● SOURCE MATERIAL:
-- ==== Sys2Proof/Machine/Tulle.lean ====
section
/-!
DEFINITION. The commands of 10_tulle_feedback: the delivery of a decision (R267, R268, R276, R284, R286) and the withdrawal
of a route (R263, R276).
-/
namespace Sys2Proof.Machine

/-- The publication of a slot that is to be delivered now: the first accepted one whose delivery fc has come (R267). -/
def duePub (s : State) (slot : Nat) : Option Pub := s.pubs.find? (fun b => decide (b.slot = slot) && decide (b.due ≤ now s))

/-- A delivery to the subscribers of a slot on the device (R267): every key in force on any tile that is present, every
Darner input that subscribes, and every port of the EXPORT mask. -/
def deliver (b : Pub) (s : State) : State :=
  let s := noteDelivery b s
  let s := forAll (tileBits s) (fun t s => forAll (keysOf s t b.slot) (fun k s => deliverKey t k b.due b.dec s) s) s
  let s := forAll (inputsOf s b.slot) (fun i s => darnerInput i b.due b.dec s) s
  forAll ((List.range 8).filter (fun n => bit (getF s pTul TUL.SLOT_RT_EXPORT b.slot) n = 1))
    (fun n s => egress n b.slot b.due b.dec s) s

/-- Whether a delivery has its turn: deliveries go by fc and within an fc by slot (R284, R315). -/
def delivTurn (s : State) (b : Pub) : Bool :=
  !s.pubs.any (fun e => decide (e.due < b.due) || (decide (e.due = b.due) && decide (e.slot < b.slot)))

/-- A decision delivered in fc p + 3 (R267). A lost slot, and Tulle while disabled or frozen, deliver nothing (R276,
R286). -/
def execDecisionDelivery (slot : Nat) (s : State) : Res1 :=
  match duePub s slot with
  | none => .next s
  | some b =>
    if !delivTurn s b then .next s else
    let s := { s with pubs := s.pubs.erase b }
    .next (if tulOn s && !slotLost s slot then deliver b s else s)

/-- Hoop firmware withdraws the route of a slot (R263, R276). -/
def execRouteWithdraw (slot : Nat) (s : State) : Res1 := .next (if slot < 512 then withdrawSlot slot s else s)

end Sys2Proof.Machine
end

● TASK OBJECTIVE: What is needed is an exact retyping of every line from the one containing "b s else s)" through the final line of the entries, and only those lines.

● WRITTEN RESPONSE:
    .next (if tulOn s && !slotLost s slot then deliver b s else s)

/-- Hoop firmware withdraws the route of a slot (R263, R276). -/
def execRouteWithdraw (slot : Nat) (s : State) : Res1 := .next (if slot < 512 then withdrawSlot slot s else s)

end Sys2Proof.Machine
end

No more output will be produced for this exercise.